Some families make an extraordinary effort - like the Slades, who live in Gilbert, Arizona. "We worked on the concept for a few months," says Micah Slade, a concrete contractor, whose hobby is video. For this year's Christmas card video - the family's third - he spent two weeks building a life-size spinning recreation sitting room, so he, his wife and four children could walk on the walls and ceiling. "It's cool because people can really get creative and have fun as a family making it," he says.

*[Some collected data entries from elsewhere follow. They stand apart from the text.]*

-- ==== Sys2Proof/Machine/Status.lean ====
section
/-! DEFINITION. The block status request (`60_exceptions.md` section 3). -/

namespace Sys2Proof.Machine

/-- STATUS_READ: it clears nothing (`60_exceptions.md` R180). -/
def execStatusRead (s : State) : Result :=
  respond s.statusWord s

end Sys2Proof.Machine
end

The majority of video cards are much more low-key. Most seem to be from the US and Canada, but the British - who send more traditional greeting cards per capita than any other country in the world - are also joining in. "It's definitely a big trend we are seeing," says Jessica Casano-Antonellis of the video sharing site Vimeo. This year is exactly 170 years since the first commercially-made Christmas card, by British civil servant Sir Henry Cole and artist John Callcott Horsley. Would they turn in their graves? Probably not. "Greetings cards have always reflected societal trends," says Jacqueline Brown, editor of the industry magazine Progressive Greetings.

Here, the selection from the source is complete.